ALIBABA_CLOUD_PROVIDER_ID is required for the registered cluster to function. If your script does not consume this variable, the cluster cannot run normally.
The four environment variables are:
| Variable | Required | Effect if missing | Example value |
|---|---|---|---|
ALIBABA_CLOUD_PROVIDER_ID | Yes | Registered cluster cannot run normally | cn-shenzhen.i-wz92ewt14n9wx9mo*** |
ALIBABA_CLOUD_NODE_NAME | Yes | Nodes in the node pool may enter an abnormal state | cn-shenzhen.192.168.1.*** |
ALIBABA_CLOUD_LABELS | Yes | Node pool management and workload scheduling between cloud and on-premises nodes may fail | alibabacloud.com/nodepool-id=np0e2031e952c4492bab32f512ce142*,ack.aliyun.com=cc3df6d939b0d4463b493b82d0d670*,alibabacloud.com/instance-id=i-wz960ockeekr3dok0***,alibabacloud.com/external=true,workload=cpu |
ALIBABA_CLOUD_TAINTS | Yes | Taints defined in the node pool configuration do not take effect | workload=ack:NoSchedule |
InALIBABA_CLOUD_LABELS, theworkload=cpulabel is a custom label you define in the node pool configuration. All other labels are system labels added automatically.
Add the variable-injection block to your script based on how your cluster was installed.

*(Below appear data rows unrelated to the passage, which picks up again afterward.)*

theorem still_execCoherentWindowChangeDone (cmp : Nat) (s : State) (t : State) (h : execCoherentWindowChangeDone cmp s = .next t) : t.still = s.still := by
  unfold execCoherentWindowChangeDone at h
  (repeat' split at h) <;> (cases h; simp)

theorem keep_execCoherentWindowChangeDone (cmp : Nat) (s : State) (t : State) (h : execCoherentWindowChangeDone cmp s = .next t) : t.kept = s.kept :=
  kept_of_still (still_execCoherentWindowChangeDone (h := h) ..)

@[simp] theorem keep_State_loseAgents (s : State) (as : List Nat) : (State.loseAgents s as).kept = s.kept := by
  unfold State.loseAgents
  simp

theorem keep_execDiePortLinkDown (port : Nat) (s t : State) (h : execDiePortLinkDown port s = .next t) : t.kept = s.kept := by
  unfold execDiePortLinkDown at h
  split at h <;> (have e := Host.Outcome.next.inj h; subst e; simp)

theorem still_execDiePortLinkUp (port : Nat) (s t : State) (h : execDiePortLinkUp port s = .next t) : t.still = s.still := by
  unfold execDiePortLinkUp at h
  split at h <;> (have e := Host.Outcome.next.inj h; subst e; simp)

theorem keep_execDiePortLinkUp (port : Nat) (s t : State) (h : execDiePortLinkUp port s = .next t) : t.kept = s.kept :=
  kept_of_still (still_execDiePortLinkUp (h := h) ..)

@[simp] theorem keep_State_warmCoherence (s : State) : (State.warmCoherence s).kept = s.kept := by
  unfold State.warmCoherence
  simp

@[simp] theorem still_State_coldCoherence (s : State) : (State.coldCoherence s).still = s.still := by
  unfold State.coldCoherence
  rfl

@[simp] theorem keep_State_coldCoherence (s : State) : (State.coldCoherence s).kept = s.kept :=
  kept_of_still (still_State_coldCoherence ..)

@[simp] theorem still_State_memOutside (s : State) (port dpa : Nat) (write : Bool) : (State.memOutside s port dpa write).still = s.still := by
  unfold State.memOutside
  simp

@[simp] theorem keep_State_memOutside (s : State) (port dpa : Nat) (write : Bool) : (State.memOutside s port dpa write).kept = s.kept :=
  kept_of_still (still_State_memOutside ..)

theorem keep_execCxlM2sRequest (port kind metaV txn dpa mask : Nat) (data : List Nat) (s : State) (t : State) (h : execCxlM2sRequest port kind metaV txn dpa mask data s = .next t) : t.kept = s.kept := by
  unfold execCxlM2sRequest at h
  dsimp only at h
  (repeat' split at h) <;> (cases h; simp_all)

theorem keep_execCxlBirsp (port addr : Nat) (shared : Bool) (s : State) (t : State) (h : execCxlBirsp port addr shared s = .next t) : t.kept = s.kept := by
  unfold execCxlBirsp at h
  dsimp only at h
  (repeat' split at h) <;> (cases h; simp_all)

theorem still_execH2dSnoop (port tag : Nat) (s : State) (t : State) (h : execH2dSnoop port tag s = .next t) : t.still = s.still := by
  unfold execH2dSnoop at h
  (repeat' split at h) <;> (cases h; simp)

theorem keep_execH2dSnoop (port tag : Nat) (s : State) (t : State) (h : execH2dSnoop port tag s = .next t) : t.kept = s.kept :=
  kept_of_still (still_execH2dSnoop (h := h) ..)

theorem still_execBiconflict (port tag : Nat) (s : State) (t : State) (h : execBiconflict port tag s = .next t) : t.still = s.still := by
  unfold execBiconflict at h
  (repeat' split at h) <;> (cases h; simp)

theorem keep_execBiconflict (port tag : Nat) (s : State) (t : State) (h : execBiconflict port tag s = .next t) : t.kept = s.kept :=
  kept_of_still (still_execBiconflict (h := h) ..)

theorem still_execHostAtomicopRequest (port fn addr : Nat) (s : State) (t : State) (h : execHostAtomicopRequest port fn addr s = .next t) : t.still = s.still := by
  unfold execHostAtomicopRequest at h
  (repeat' split at h) <;> (cases h; simp)

theorem keep_execHostAtomicopRequest (port fn addr : Nat) (s : State) (t : State) (h : execHostAtomicopRequest port fn addr s = .next t) : t.kept = s.kept :=
  kept_of_still (still_execHostAtomicopRequest (h := h) ..)

theorem keep_execLineS (port op addr : Nat) (poison : Bool) (data : List Nat) (s : State) (t : State) (h : execLineS port op addr poison data s = .next t) : t.kept = s.kept := by
  unfold execLineS at h
  dsimp only at h
  (repeat' split at h) <;> (cases h; simp_all)

@[simp] theorem keep_State_gatherRun (s : State) (o : Op) (n : Nat) (g : GrRun) : (s.gatherRun o n g).2.2.2.kept = s.kept := by
  induction n generalizing s o g with
  | zero => rfl
  | succ n ih =>
    unfold State.gatherRun
    dsimp only
    (repeat' split) <;> simp [ih]

@[simp] theorem keep_gatherWork (o : Op) (s : State) : (gatherWork o s).2.kept = s.kept := by
  unfold gatherWork
  dsimp only
  (repeat' split) <;> simp

theorem keep_execGatherReduce (fn ring : Nat) (s : State) (t : State) (h : execGatherReduce fn ring s = .next t) : t.kept = s.kept := by
  unfold execGatherReduce at h
  cases h; simp

@[simp] theorem keep_State_grWrite (s : State) (o : Op) (row : List Nat) : (s.grWrite o row).2.kept = s.kept := by
  unfold State.grWrite
  dsimp only
  split
  · simp
  · dsimp only
    split
    · simp
    · rw [kept_foldl _ (fun s p => by split <;> simp)]
      simp

@[simp] theorem keep_State_wakeHeld (s : State) (c stack : Nat) : (State.wakeHeld s c stack).kept = s.kept := by
  unfold State.wakeHeld
  (repeat' split) <;> simp

theorem keep_execGrResultReturn (op : Nat) (s : State) (t : State) (h : execGrResultReturn op s = .next t) : t.kept = s.kept := by
  unfold execGrResultReturn at h
  (repeat' split at h) <;> (cases h; simp)

@[simp] theorem still_State_uncorrectable (s : State) (unit a : Nat) : (State.uncorrectable s unit a).still = s.still := by
  unfold State.uncorrectable
  (repeat' split) <;> simp

@[simp] theorem keep_State_uncorrectable (s : State) (unit a : Nat) : (State.uncorrectable s unit a).kept = s.kept :=
  kept_of_still (still_State_uncorrectable ..)

theorem keep_execStackReadReturn (addr error : Nat) (s : State) (t : State) (h : execStackReadReturn addr error s = .next t) : t.kept = s.kept := by
  unfold execStackReadReturn at h
  (repeat' split at h) <;> (cases h; simp)

@[simp] theorem still_State_stepChange (s : State) (code : Nat) (sev : Sev) (ctr : Fld) (st old new temp count : Nat) : (State.stepChange s code sev ctr st old new temp count).still = s.still := by
  unfold State.stepChange
  simp

@[simp] theorem keep_State_stepChange (s : State) (code : Nat) (sev : Sev) (ctr : Fld) (st old new temp count : Nat) : (State.stepChange s code sev ctr st old new temp count).kept = s.kept :=
  kept_of_still (still_State_stepChange ..)

theorem still_execActivityWindowBoundary (stack count temp : Nat) (s t : State) (h : execActivityWindowBoundary stack count temp s = .next t) :
    t.still = s.still := by
  unfold execActivityWindowBoundary at h
  split at h
  · exact still_next h rfl
  · dsimp only at h
    (repeat' split at h) <;> exact still_next h (by simp only [still_State_post, still_State_wr, still_State_stepChange, still_mk, still_fold])

theorem keep_execActivityWindowBoundary (stack count temp : Nat) (s t : State) (h : execActivityWindowBoundary stack count temp s = .next t) :
    t.kept = s.kept :=
  kept_of_still (still_execActivityWindowBoundary (h := h) ..)

@[simp] theorem still_State_endActive (s : State) (c : Nat) : (State.endActive s c).still = s.still := by
  unfold State.endActive
  simp

@[simp] theorem keep_State_endActive (s : State) (c : Nat) : (State.endActive s c).kept = s.kept :=
  kept_of_still (still_State_endActive ..)

@[simp] theorem still_State_dropStaged (s : State) (c : Nat) : (State.dropStaged s c).still = s.still := by
  unfold State.dropStaged
  simp

@[simp] theorem keep_State_dropStaged (s : State) (c : Nat) : (State.dropStaged s c).kept = s.kept :=
  kept_of_still (still_State_dropStaged ..)

@[simp] theorem still_State_endContracts (s : State) (c : Nat) : (State.endContracts s c).still = s.still := by
  unfold State.endContracts
  simp

@[simp] theorem keep_State_endContracts (s : State) (c : Nat) : (State.endContracts s c).kept = s.kept :=
  kept_of_still (still_State_endContracts ..)

@[simp] theorem still_State_tdispError (s : State) (fn : Nat) : (State.tdispError s fn).still = s.still := by
  unfold State.tdispError
  simp

@[simp] theorem keep_State_tdispError (s : State) (fn : Nat) : (State.tdispError s fn).kept = s.kept :=
  kept_of_still (still_State_tdispError ..)

@[simp] theorem still_State_enterState (s : State) (c : Nat) (st : CmpState) : (State.enterState s c st).still = s.still := by
  unfold State.enterState
  simp

@[simp] theorem keep_State_enterState (s : State) (c : Nat) (st : CmpState) : (State.enterState s c st).kept = s.kept :=
  kept_of_still (still_State_enterState ..)

@[simp] theorem still_State_taint (s : State) (c cause : Nat) : (State.taint s c cause).still = s.still := by
  unfold State.taint
  simp

@[simp] theorem keep_State_taint (s : State) (c cause : Nat) : (State.taint s c cause).kept = s.kept :=
  kept_of_still (still_State_taint ..)

@[simp] theorem still_State_unbindSources (s : State) (fn : Nat) : (State.unbindSources s fn).still = s.still := by
  unfold State.unbindSources
  simp

@[simp] theorem keep_State_unbindSources (s : State) (fn : Nat) : (State.unbindSources s fn).kept = s.kept :=
  kept_of_still (still_State_unbindSources ..)

@[simp] theorem still_State_unbindInstance (s : State) (fn : Nat) : (State.unbindInstance s fn).still = s.still := by
  unfold State.unbindInstance
  simp

@[simp] theorem keep_State_unbindInstance (s : State) (fn : Nat) : (State.unbindInstance s fn).kept = s.kept :=
  kept_of_still (still_State_unbindInstance ..)

@[simp] theorem still_State_clearBlocks (s : State) (c : Nat) : (State.clearBlocks s c).still = s.still := by
  unfold State.clearBlocks
  simp

@[simp] theorem keep_State_clearBlocks (s : State) (c : Nat) : (State.clearBlocks s c).kept = s.kept :=
  kept_of_still (still_State_clearBlocks ..)

theorem still_mid (s : State) (x : CacheSt) (y : CmpSt) (z : IncSt) : State.still { s with syc := x, cmp := y, inc := z } = s.still := rfl

theorem kept_mid (s : State) (x : CacheSt) (y : CmpSt) (z : IncSt) : State.kept { s with syc := x, cmp := y, inc := z } = s.kept :=
  kept_of_still (still_mid ..)

@[simp] theorem still_State_freeCompartment (s : State) (c : Nat) : (s.freeCompartment c).still = s.still := by
  unfold State.freeCompartment
  dsimp only
  rw [still_State_refreshAgents, still_State_wr, still_State_wr, still_State_wr, still_State_wr]
  refine (still_mid _ _ _ _).trans ?_
  simp only [still_State_setGrants, still_State_rst]
  rw [still_foldl _ still_State_unbindInstance]
  simp

@[simp] theorem keep_State_freeCompartment (s : State) (c : Nat) : (s.freeCompartment c).kept = s.kept :=
  kept_of_still (still_State_freeCompartment ..)

@[simp] theorem still_State_logHouse (s : State) (off lo asked got : Nat) : (State.logHouse s off lo asked got).still = s.still := by
  unfold State.logHouse
  simp

@[simp] theorem keep_State_logHouse (s : State) (off lo asked got : Nat) : (State.logHouse s off lo asked got).kept = s.kept :=
  kept_of_still (still_State_logHouse ..)

@[simp] theorem still_State_houseT2 (s : State) : (State.houseT2 s).still = s.still := by
  unfold State.houseT2
  simp

@[simp] theorem keep_State_houseT2 (s : State) : (State.houseT2 s).kept = s.kept :=
  kept_of_still (still_State_houseT2 ..)

@[simp] theorem still_State_houseGrants (s : State) : (State.houseGrants s).still = s.still := by
  unfold State.houseGrants
  simp

@[simp] theorem keep_State_houseGrants (s : State) : (State.houseGrants s).kept = s.kept :=
  kept_of_still (still_State_houseGrants ..)

@[simp] theorem still_State_houseUnits (s : State) : (State.houseUnits s).still = s.still := by
  unfold State.houseUnits
  simp

@[simp] theorem keep_State_houseUnits (s : State) : (State.houseUnits s).kept = s.kept :=
  kept_of_still (still_State_houseUnits ..)

@[simp] theorem still_adminGate (o : Op) (s : State) (k : Op → State → Op × State) (h : ∀ o s, (k o s).2.still = s.still) :
    (adminGate o s k).2.still = s.still := by
  unfold adminGate
  dsimp only
  (repeat' split) <;> simp [h]

@[simp] theorem keep_adminGate (o : Op) (s : State) (k : Op → State → Op × State) (h : ∀ o s, (k o s).2.kept = s.kept) :
    (adminGate o s k).2.kept = s.kept := by
  unfold adminGate
  dsimp only
  (repeat' split) <;> simp [h]

@[simp] theorem still_State_setLong (s : State) (i : Nat) (l : LongOp) : (State.setLong s i l).still = s.still := by
  unfold State.setLong
  rfl

@[simp] theorem keep_State_setLong (s : State) (i : Nat) (l : LongOp) : (State.setLong s i l).kept = s.kept :=
  kept_of_still (still_State_setLong ..)

@[simp] theorem still_State_startLong (s : State) (o : Op) (tkind c total : Nat) (words args : List Nat) (k : Nat → Op → State → Op × State)
    (h : ∀ i o s, (k i o s).2.still = s.still) : (s.startLong o tkind c total words args k).2.still = s.still := by
  unfold State.startLong
  dsimp only
  (repeat' split) <;> simp [h]

@[simp] theorem keep_State_startLong (s : State) (o : Op) (tkind c total : Nat) (words args : List Nat) (k : Nat → Op → State → Op × State)
    (h : ∀ i o s, (k i o s).2.kept = s.kept) : (s.startLong o tkind c total words args k).2.kept = s.kept := by
  unfold State.startLong
  dsimp only
  (repeat' split) <;> simp [h]

@[simp] theorem still_State_finLong (s : State) (i status result : Nat) : (State.finLong s i status result).still = s.still := by
  unfold State.finLong
  (repeat' split) <;> simp

@[simp] theorem keep_State_finLong (s : State) (i status result : Nat) : (State.finLong s i status result).kept = s.kept :=
  kept_of_still (still_State_finLong ..)

@[simp] theorem still_State_setDetail (s : State) (i d : Nat) : (State.setDetail s i d).still = s.still := by
  unfold State.setDetail
  (repeat' split) <;> simp

@[simp] theorem keep_State_setDetail (s : State) (i d : Nat) : (State.setDetail s i d).kept = s.kept :=
  kept_of_still (still_State_setDetail ..)

@[simp] theorem still_State_endSlot (s : State) (i status : Nat) : (State.endSlot s i status).still = s.still := by
  unfold State.endSlot
  (repeat' split) <;> simp

@[simp] theorem keep_State_endSlot (s : State) (i status : Nat) : (State.endSlot s i status).kept = s.kept :=
  kept_of_still (still_State_endSlot ..)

The cluster is created using kubeadm
Insert the following block into your script. Place it after your main node configuration and before restarting kubelet.
####### Begin: Alibaba Cloud environment variable injection
# Configure node labels, taints, node name, and provider ID.
KUBELET_CONFIG_FILE="/etc/sysconfig/kubelet"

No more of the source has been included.